What to work on> Lines to return, exactly: from the line with "DEFINITION. The statements" to the line with "9 and 20) -/" in the entries below, both included.

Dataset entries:
/-- SZERO: sd ← empty (R142). -/
def execSzero (core : Fin 192) (sd : Fin 16) (mismatch : Bool) (s : State) : Host.Outcome State Fault Refusal :=
  .next (s.secret core mismatch (if sOk sd then .ofS sd else .none) (fun s =>
    if sOk sd = false then s.exc core .illegal else (s.setS core sd none).nextPc core))

/-- SZERO.ALL: s0 to s7 ← empty (R142). -/
def execSzeroAll (core : Fin 192) (mismatch : Bool) (s : State) : Host.Outcome State Fault Refusal :=
  .next (s.secret core mismatch .allSs (fun s => (s.modCore core (fun c => { c with sreg := [] })).nextPc core))

end Sys2Proof.Machine
end

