-- ==== Sys2Proof/Machine/Step.lean ====
section
/-! DEFINITION. One step of the block: the command at the front of the queue, or one idle time-base cycle. -/

namespace Sys2Proof.Machine

/-- One step. The command at the front of the queue is taken and run with the queue's rest. With no command waiting, one
cycle of the time base passes (DESIGN CHOICE, log entry 1). -/
def step (s : State) : Host.Outcome State Fault Refusal :=
  match s.pending with
  | [] => .next (s.advance 1)
  | c :: rest => exec c { s with pending := rest }

/-- The state with the command that a word spells put at the front of the queue; a word spells none in this table. -/
def State.withFetchWord (s : State) (nbits w : Nat) : State :=
  match Sys2Proof.decodeTableWord nbits w with
  | none => s
  | some c => { s with pending := c :: s.pending }

end Sys2Proof.Machine
end

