-- ==== Sys2Proof/Certificates/Slice0/Obligations.lean ====
section
/-! DEFINITION. The statements about the unit, for the provers. `s.runs n` says that the next instruction of core `n` runs: the
core is not stalled, halted or resetting, its program has not ended, no exception stands at the boundary, the budget holds and the fetch
lies in code that it may fetch (R77, R102, R108). -/

open Sys2Proof Sys2Proof.Machine

/-! ### The queue -/

/-! ### The Thaug core (chapter 4) -/

/-! ### Host commands: rings and vectors (chapter 2) -/

/-! ### The Proofer (chapter 3) -/

/-! ### The link ports (chapter 13) -/

/-! ### Memory protection, event recorder (chapters 18 and 19) -/

/-! ### Time base, entropy (chapter 12) -/

/-! ### Secret instructions of a core (chapters 5 and 6) -/

/-! ### The lookup tables (chapter 10) -/

/-! ### The management mailbox and the serial port (chapters 8, 9 and 20) -/

/-- A step runs the command at the front of the queue with the queue's rest, and does nothing else. -/
def Obligations.StepRunsFrontCommand : Prop :=
  ∀ (c : Instr) (rest : List Instr) (s : State), s.pending = c :: rest → step s = exec c { s with pending := rest }

/-- An empty queue lets one cycle of the time base pass, and no command runs (the model's choice, log entry 1). -/
def Obligations.IdleStepPassesOneCycle : Prop :=
  ∀ s : State, s.pending = [] →
    ∃ t, step s = .next t ∧ t.time.cyc = s.time.cyc + 1 ∧ Frame [.time, .keys, .regs] s t

/-- Every command completes in every state, and its effect leaves the queue of waiting commands alone: the spec gives each row an effect, and a row whose condition does not hold changes nothing. -/
def Obligations.EveryCommandCompletes : Prop :=
  ∀ (c : Instr) (s : State), ∃ t, exec c s = .next t ∧ t.pending = s.pending

/-- A programmed OTP bit never returns to 0 (R398, R399): no step clears a bit of a word of the array. -/
def Obligations.StepKeepsOtpBits : Prop :=
  ∀ s t : State, step s = .next t → OtpKeeps s.otp t.otp

/-- Every step keeps the canonical form of the tables of regions, cores and clusters, of every core's local memory and of every cluster's shared memory. -/
def Obligations.StepKeepsCanonicalForm : Prop :=
  ∀ s t : State, Canonical s → step s = .next t → Canonical t
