-- ==== Sys2Proof/Tests/Slice0.lean ====
section
/-! SUPPORT. Tests: the ill-formed commands that `Instr.malformed` refuses; for every statement with hypotheses, concrete states and operands that meet the
hypotheses of each clause; and small tests of single operations, with values worked out from the spec. -/

set_option Elab.async false

namespace Sys2Proof.Tests

open Sys2Proof Sys2Proof.Machine

/-! ### States that the tests start from -/

/-- A string of bytes, written as numbers. -/
def bytesOf (l : List Nat) : Bytes := l.map (BitVec.ofNat 8)
/-- An image of 64 bytes of code. -/
def im1 : Image := { Image.none with id := 1, tenant := 3, prog := 7, code := zeros 64 }
/-- A command of tenant 3 on ring 2 that waits. -/
def en1 : Entry where
  id := 1
  tenant := 3
  ring := 2
  slot := 0
  prog := 7
  d2 := true
  flow := 0
  mode := .relaxed
  prio := 0
  soe := false
  fence := false
  notify := false
  tctx := false
  tag := 9
  inputs := []
  inline := some (zeros 64)
  outAddr := 0x1000
  outMax := 256
  handles := [none, none, none, none]
  arg := 5
  notBefore := 0
  deadline := 0
  ctxKey := 4
  first := []
  descr := zeros 64
  segs := 1
  msgOpen := false
  cells := 1
  seqNo := 0
  keys := true
  tctxOk := true
  time := true
  token := true
  tokenAt := 0
  segsOk := true
  needRand := false
  resolved := [none, none, none, none]
  image := 1
  route := none
  opStart := 0
  created := 0
  timedOut := false
  cancelled := false
  cancelLate := false
  phase := .waiting
  spilled := false
  places := []
  status := .ok
  pstatus := 0
  outLen := 0
  early := false
  sync := false
  mstate := false
  epoch := 0
  ctrl := false
  noScale := false
  cls := 0
  term := none
/-- The one program loaded. -/
def progs1 : Programs := { Programs.reset with images := [im1] }
/-- Core 0 at K, right after reset but for `f`. -/
def kSt (f : Core → Core) : State := { State.reset with cores := [(0, f Core.reset)] }
/-- A region of a core's whole map with every right for everyone, and the regions of core 0's MPU with it first. -/
def wideRegion : Region := ⟨0, 0xFFFFFFFFC0, true, true, true, true, true, 0, 0, 0, 0⟩
def coreOpen : Table Region := [(12 * 32, wideRegion)]
/-- Core 0 at U at the start of the code of image 1, running command 1, but for `f`. -/
def uSt (f : Core → Core) : State :=
  { State.reset with
      cores := [(0, f { Core.reset with user := true, run := some 1, image := 1, pc := codeBase 0 im1 })]
      mpu := coreOpen
      progs := progs1
      prf := { Proofer.reset with entries := [{ en1 with phase := .running 0 }] } }
/-- A general register set. -/
def setR (r : Nat) (v : BitVec 64) : Core → Core := fun c => { c with g := tabSet 0#64 c.g r v }
/-- Two changes, the left one first. -/
def andThen (f g : Core → Core) : Core → Core := fun c => g (f c)
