-- ==== Sys2Proof/Machine/RegTable.lean ====
section
/-! DEFINITION. The registers of the device, from the register tables of every chapter: offsets, fields, access codes (Table 0.4),
reset values, ranges (R564) and what "Quiesced only" refers to (R6). -/

namespace Sys2Proof.Machine

/-- Register access codes (Table 0.4). -/
inductive Access where
  | ro
  | rw
  | wo
  | w1c
  | rc
  | cw
  deriving DecidableEq, Repr

/-- A register field: its bits, access code, reset value, least and largest allowed value, how many low bits must be zero, and
whether it is Quiesced only. -/
structure RegField where
  hi : Nat
  lo : Nat
  acc : Access
  reset : Nat
  least : Nat
  most : Option Nat
  zeros : Nat
  quiesced : Bool
  deriving DecidableEq, Repr

/-- Where a register lies: at a BAR0 offset, or at an offset within each rack's or each cask's region (R17, R84). -/
inductive RegBase where
  | abs (off : Nat)
  | rack (off : Nat)
  | cask (off : Nat)
  deriving DecidableEq, Repr

/-- The block whose chapter names the configuration event of a register (R564). -/
inductive CfgBlock where
  | none
  | pm
  | ledger
  | rack
  | ct
  | qt
  | cal
  | mem
  | ring
  | pos
  | bv
  | hg
  | ck
  deriving DecidableEq, Repr

/-- What a register's "Quiesced only" refers to (R6 and each chapter's register section). -/
inductive QuiesceOf where
  | none
  | adc
  | bv
  | cal
  | ck
  | dma
  | eq
  | hang
  | refold
  | rings
  | rk
  | scrub
  | selCask
  | taste
  | tbl
  deriving DecidableEq, Repr

/-- A register's place, the distance and number of its copies, its block, what quiesces it, whether it is a COMMIT register
(Table 0.5), and its fields. -/
structure RegDesc where
  base : RegBase
  stride : Nat
  count : Nat
  block : CfgBlock
  quiesce : QuiesceOf
  commit : Bool
  fields : List RegField
  deriving DecidableEq, Repr

/-- The register names of the device (the register tables of all chapters). A name with a count above 1 stands for an indexed family. -/
inductive RegName where
  | DEV_ID
  | PX_STATUS
  | PX_ECRC_ERRS
  | PM_ON
  | PM_STATE
  | PM_STATUS
  | BOOT_STATUS
  | BOOT_CMD
  | LIB_BASE_LO
  | LIB_BASE_HI
  | LG_CTRL
  | LG_VPP_LIMIT
  | LG_VPP_STATUS
  | LG_ROW_SEL
  | LG_ROW_DATA
  | LG_HOME_SEL
  | LG_HOME_DATA
  | LG_POOL_LIMIT
  | LG_POOL_STATUS
  | LG_GRANTS
  | LG_SLIDES
  | LG_DEFERS
  | LG_SUBSTEPS
  | LG_PEAK
  | RK_CTRL
  | RK_STATUS
  | RK_SHADOW_LO
  | RK_SHADOW_HI
  | RK_LIMITS
  | RK_REF_PERIOD
  | RK_POLICY
  | RK_RANGE
  | RK_POLICY_COMMIT
  | RK_CASK_SEL
  | RK_CASK_STATE
  | RK_CASK_FIT
  | RK_CASK_AGE
  | RK_DIGEST
  | CT_CTRL
  | CT_STATUS
  | CT_CHK_TOL
  | CT_TASTE_TOL
  | CT_CHECK_COMMIT
  | CT_TASTE_CFG
  | CT_TASTE_BASE_LO
  | CT_TASTE_BASE_HI
  | CT_ESC_CLAMPS
  | CT_CHK_FAILS
  | CT_TASTE_RUNS
  | CT_TASTE_FAILS
  | QT_CTRL
  | QT_STATUS
  | RS_BASE_LO
  | RS_BASE_HI
  | RS_GROUPS_LO
  | RS_GROUPS_HI
  | RS_REFOLD
  | RS_COMMIT
  | RS_SEL
  | RS_DATA
  | QT_ZRANGE
  | QT_CLAMPS
  | QT_RAISES
  | QT_SKEWS
  | QT_NONFINITE
  | CAL_CTRL
  | CAL_STATUS
  | CAL_REFCAL_UV
  | CAL_SYS_UV
  | CAL_TOL
  | CAL_HOST_TIME
  | CAL_VINTAGE
  | CAL_COUNT
  | CAL_LAST_TIME
  | CAL_LAST_POS
  | CAL_LAST_FRAME
  | CAL_DIFF
  | CAL_REJECTS
  | CAL_SKIPS
  | MC_STATUS
  | MC_CTRL
  | MC_USABLE_LO
  | MC_USABLE_HI
  | MC_SCRUB_BASE_LO
  | MC_SCRUB_BASE_HI
  | MC_SCRUB_LEN_LO
  | MC_SCRUB_LEN_HI
  | MC_SCRUB_CTRL
  | MC_SCRUB_ERRORS
  | MC_SCRUB_FIRST
  | MC_SCRUB_LAST
  | MC_SCRUB_TIME
  | MC_ERR_ADDR
  | MC_ERR_SRC
  | MC_PARITY_ERRS
  | MC_LINK_CORR
  | MC_SEAL_FAILS
  | MC_POISONS
  | MC_SUBSECTOR
  | MC_TRELLIS_RETRIES
  | RG_TABLE_LO
  | RG_TABLE_HI
  | RG_STATUS
  | RG_SEL
  | RG_CMD
  | RG_STATE
  | RG_HEAD
  | RG_TAIL
  | RG_GATE_POOL
  | RG_ESTATE_TMO
  | SY_SEL
  | SY_COUNT
  | SY_SIGNAL
  | EQ_BASE_LO
  | EQ_BASE_HI
  | EQ_CFG
  | EQ_HEAD
  | EQ_TAIL
  | EQ_ARM
  | EQ_LOST
  | EV_ROUTE
  | POS_CTRL
  | POS_STATUS
  | POS_CHECK
  | POS_CPR
  | POS_STILL
  | POS_RATE_MAX
  | POS_REV_MAX
  | POS_NUM
  | POS_DEN
  | POS_FRAME_LEN
  | POS_SCALE_COMMIT
  | POS_SYN_RATE
  | POS_SYN_STEP
  | POS_COUNT
  | POS_UM
  | POS_FRAME
  | POS_PPS
  | POS_QUAD_ERRS
  | POS_IDX_ERRS
  | POS_RATE_ERRS
  | PET_MISSES
  | PET_SEL
  | PET_W
  | FE_ADC_CTRL
  | FE_ADC_STATUS
  | FE_TIMER
  | FE_REG_TRIG
  | FE_INJ_TRIG
  | FE_SW_TRIG
  | FE_REG_SLOT
  | FE_INJ_SLOT
  | FE_INJ_DATA
  | FE_INJ_LIM
  | FE_BUF_LO
  | FE_BUF_HI
  | FE_BUF_CFG
  | FE_BUF_WR
  | FE_BUF_RD
  | FE_OVERRUNS
  | FE_LOST
  | FE_LIMIT_HITS
  | FE_DAC_CTRL
  | FE_DAC_CODE
  | FE_DAC_INC
  | FE_DAC_WAVE
  | FE_DAC_SUP
  | FE_DAC_STATUS
  | FE_DAC_COMMIT
  | FE_TBL_IDX
  | FE_TBL_DATA
  | FE_PWM_CFG
  | FE_PWM_A
  | FE_PWM_B
  | FE_PWM_COMMIT
  | BV_CTRL
  | BV_STATUS
  | BV_IDENT
  | BV_MEMBERS
  | BV_PRESENT
  | BV_EPOCH
  | BV_RWAIT_TMO
  | BV_ROUTE
  | BV_PORT_STATUS
  | BV_PORT_FEC
  | BV_PORT_REPLAYS
  | BV_PORT_DOWNS
  | HG_CTRL
  | HG_STATUS
  | HG_THREAD_BUDGET
  | HG_RING_BUDGET
  | HG_CASK_BUDGET
  | HG_DUMP_CFG
  | HG_DUMP_BASE_LO
  | HG_DUMP_BASE_HI
  | HG_DUMP_STATUS
  | HG_RESET
  | HG_RESUME
  | HG_RESET_CAUSE
  | HG_INCIDENTS
  | HG_GUILTY
  | HG_REPLAYS
  | HG_ABORTS
  | LC_STATE
  | LC_REQ
  | LC_SVN
  | LC_ERASE
  | AT_CMD
  | AT_STATUS
  | AT_BUF_LO
  | AT_BUF_HI
  | AT_NONCE
  | JR_SEL
  | JR_STATUS
  | JR_DATA
  | RP_STATUS
  | RP_CTRL
  | RP_THREAD_SEL
  | RP_THREAD_STATE
  | RP_ACC_STATE
  | RP_ACC_OVF
  | RP_DC_STATUS
  | RP_ISSUED
  | RP_IDLE
  | RP_SP_WAITS
  | RP_DRAINS
  | CK_STATUS
  | CK_CTRL
  | CK_CONFIG
  | CK_GAIN
  | CK_GAIN_COMMIT
  | CK_SAT_COUNT
  | CK_STEP_COUNT
  | CK_SKIP_COUNT
  | CK_REF_A
  | CK_REF_B
  | CK_REF_SEQ
  | CK_SAT_FLAG
  | CK_REMAP
  | CK_PIN
  | CK_REMAP_COMMIT
  deriving DecidableEq, Repr
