-- ==== Sys2Proof/Machine/State.lean ====
section
/-! DEFINITION. The state of the device, as plain data: every register, memory, queue, counter, mode and pin the spec gives it,
the queue of waiting commands, and the state right after reset. -/

namespace Sys2Proof.Machine

/-! ### Packets, casks and the current ledger -/

/-- The packet some work belongs to: its ring and its index (R358, R377, R512). -/
structure PktId where
  ring : RingId
  idx : Index
  deriving DecidableEq, Repr

/-- A gain policy: fixed window or admission, replay enable, precision floor (R70, R71). -/
structure Gain where
  fixed : Bool
  replay : Bool
  floor : Nat
  deriving DecidableEq, Repr

/-- One cask operation, as its tile descriptor resolves it for its cask (Table 7.5, R247). op is the model's own name for it;
tile is the descriptor. -/
structure CaskOp where
  op : Nat
  data : Nat
  scale : Nat
  token0 : Nat
  ntok : Nat
  block : Nat
  slot : Nat
  group : Nat
  infmt : Nat
  w5 : Bool
  govr : Option Gain
  pkt : Option PktId
  tile : List Byte
  deriving DecidableEq, Repr

/-- One sub-step's part of a segment: the rows it drives and its gain code (R91). -/
structure SegPart where
  seg : Nat
  rows : List Nat
  gain : Nat
  deriving DecidableEq, Repr

/-- One slice or sub-step of a token that waits for an integration window (R92, R98). slice 1 is the A8 high slice, 0 the low or
only slice. levels are the 512 signed slice levels; a replay carries the mapping (CK_REMAP and CK_PIN words) of its original slice
(R74, R82). -/
structure SliceReq where
  op : Nat
  tok : Nat
  slice : Nat
  sub : Nat
  replay : Bool
  levels : List Int
  parts : List SegPart
  cost : Nat
  map : Option (List Word × List Word)
  deriving DecidableEq, Repr

/-- A grant: the step clock at which the granted window begins, and the limit that the arbitration placed it under (R100, R103, R104). -/
structure Grant where
  at' : Nat
  limit : Nat
  deriving DecidableEq, Repr

/-- The cask's one outstanding request: what it asks for, its start window, its age, the step clock it was posted at, and its grant (R98,
R100). -/
structure Posted where
  req : SliceReq
  start : Nat
  age : Nat
  since : Nat
  grant : Option Grant
  deriving DecidableEq, Repr

/-- An integrated buffer that waits for conversion: the charge of each pair and segment in 1/1,024 unit by 8 pair + segment (R60,
R63), and the CK_REMAP and CK_PIN words in force when it integrated (R82). -/
structure ChargeBuf where
  req : SliceReq
  charges : Store Int
  remap : List Word
  pin : List Word
  deriving DecidableEq, Repr
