/-- The trellis column of a rack (R16). -/
def trellisX (r : Nat) : Nat := 8 * (r / 64 % 2) + r % 64 % 8

/-- The trellis row of a rack (R16). -/
def trellisY (r : Nat) : Nat := 8 * (r / 128) + r % 64 / 8

/-- The rack at trellis coordinates (R16). -/
def rackAt (x y : Nat) : Nat := 64 * (x / 8 + 2 * (y / 8)) + 8 * (y % 8) + x % 8

/-- The links of a way of n hops from a coordinate: sending racks, with direction 2 k + 1 down and 2 k up. -/
def wayLinks (at' : Nat → Nat) (k lo hi : Nat) : List Nat :=
  if lo ≤ hi then (List.range (hi - lo)).map fun j => 4 * at' (lo + j) + 2 * k
  else (List.range (lo - hi)).map fun j => 4 * at' (lo - j) + 2 * k + 1

/-- The link directions from one rack to another: first along x, then along y (R28). The key is 4 times the sending rack plus the
direction of Table 11.18. -/
def trellisWay (r q : Nat) : List Nat :=
  wayLinks (fun x => rackAt x (trellisY r)) 0 (trellisX r) (trellisX q) ++
    wayLinks (fun y => rackAt (trellisX q) y) 1 (trellisY r) (trellisY q)

/-- Whether every link from one rack to another is up; what crosses no link always passes (R406). -/
def trellisUp (r q : Nat) (s : State) : Bool :=
  decide (256 ≤ r) || (trellisWay r q).all fun k => !(Store.getD TLink.init k s.mem.tlink).down

/-- n bytes of the device address space, seen from rack r. A remote scratchpad behind a link that is down is a bus error (R406). Bytes outside every memory read as a bus error (R246, Table 11.3). -/
def devRead (r a n : Nat) (p : Option PktId) (s : State) : Rd × State :=
  if !inReach r a n s then (.bus, s)
  else match regionOf r a s with
    | .dram a => readDram a n p s
    | .sp q o =>
      let there := fun q => trellisUp r q s && (decide (256 ≤ r) || trellisUp q r s)
      if there q && there (lastRack q o n) then spFetch q o n p s else (.bus, s)
    | _ => (.bus, s)

/-- The completion of a packet whose read failed: CODE BUS, and the SEAL flag after a failed seal (R396, Table 11.3). -/
def busOf (r : Rd) (p : Option PktId) (s : State) : State :=
  match r with
  | .ok _ => s
  | .bus => pktCode 5 p s
  | .badSeal => pktFlag 28 p (pktCode 5 p s)

/-- Whole sectors written to the device address space, seen from rack r; nothing where no memory lies, or behind a link that is down
(R406). -/
def devWrite (r a : Nat) (data : List Byte) (s : State) : State :=
  if !inReach r a data.length s then s
  else match regionOf r a s with
    | .dram a => writeDram a data s
    | .sp q o => if trellisUp r q s && trellisUp r (lastRack q o data.length) s then spWrite q o data s else s
    | _ => s

/-- Whether the links that a write of n bytes needs are up (R406). -/
def writeReaches (r a n : Nat) (s : State) : Bool :=
  match regionOf r a s with
  | .sp q o => trellisUp r q s && trellisUp r (lastRack q o n) s
  | _ => true

/-- A write of a packet's work: one that a link which is down discards is a bus error for its requester (R406). -/
def devStore (r a : Nat) (data : List Byte) (p : Option PktId) (s : State) : State :=
  devWrite r a data (if writeReaches r a data.length s then s else pktCode 5 p s)

/-! ### AccMem -/

/-- The key of an AccMem element. -/
def accKey (r slot t c : Nat) : Nat := ((16 * r + slot) * 16 + t) * 256 + c

/-- The signed 36-bit value of an element (R239). -/
def accGet (r slot t c : Nat) (s : State) : Int := (Store.getD 0 (accKey r slot t c) s.mem.acc).toInt

/-- An add into an element, exact modulo 2³⁶ (R239). -/
def accAdd (r slot t c : Nat) (v : Int) (s : State) : State :=
  let k := accKey r slot t c
  { s with mem := { s.mem with acc := Store.setD 0 k (Store.getD 0 k s.mem.acc + BitVec.ofInt 36 v) s.mem.acc } }

/-- A slot's tile zeroed, with good parity (R241, R407). -/
def accClear (r slot : Nat) (s : State) : State :=
  { s with mem := { s.mem with
      acc := Store.clear (accKey r slot 0 0) (accKey r slot 0 0 + 4096) s.mem.acc
      accBad := s.mem.accBad.drop (16 * r + slot) } }

/-! ### Upsets (R389) -/

/-- A stored sector of the device address space, seen from rack r, whose parity an upset has made fail: in the scratchpad or the cached
copy where it lies there, in DRAM otherwise (log entry 121). -/
def strikeSector (r a : Nat) (s : State) : State :=
  match regionOf r a s with
  | .sp q o => { s with mem := { s.mem with spBad := s.mem.spBad.add (0x4000 * q + o / 32) } }
  | .dram a => { s with mem := poisonSector s.mem (a / 32) }
  | _ => s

Written solution>
/-! DEFINITION. The statements about the unit, for the provers. `s.runs n` says that the next instruction of core `n` runs: the
core is not stalled, halted or resetting, its program has not ended, no exception stands at the boundary, the budget holds and the fetch
lies in code that it may fetch (R77, R102, R108). -/

open Sys2Proof Sys2Proof.Machine

/-! ### The queue -/

/-! ### The Thaug core (chapter 4) -/

/-! ### Host commands: rings and vectors (chapter 2) -/

/-! ### The Proofer (chapter 3) -/

/-! ### The link ports (chapter 13) -/

/-! ### Memory protection, event recorder (chapters 18 and 19) -/

/-! ### Time base, entropy (chapter 12) -/

/-! ### Secret instructions of a core (chapters 5 and 6) -/

/-! ### The lookup tables (chapter 10) -/

/-! ### The management mailbox and the serial port (chapters 8, 9 and 20) -/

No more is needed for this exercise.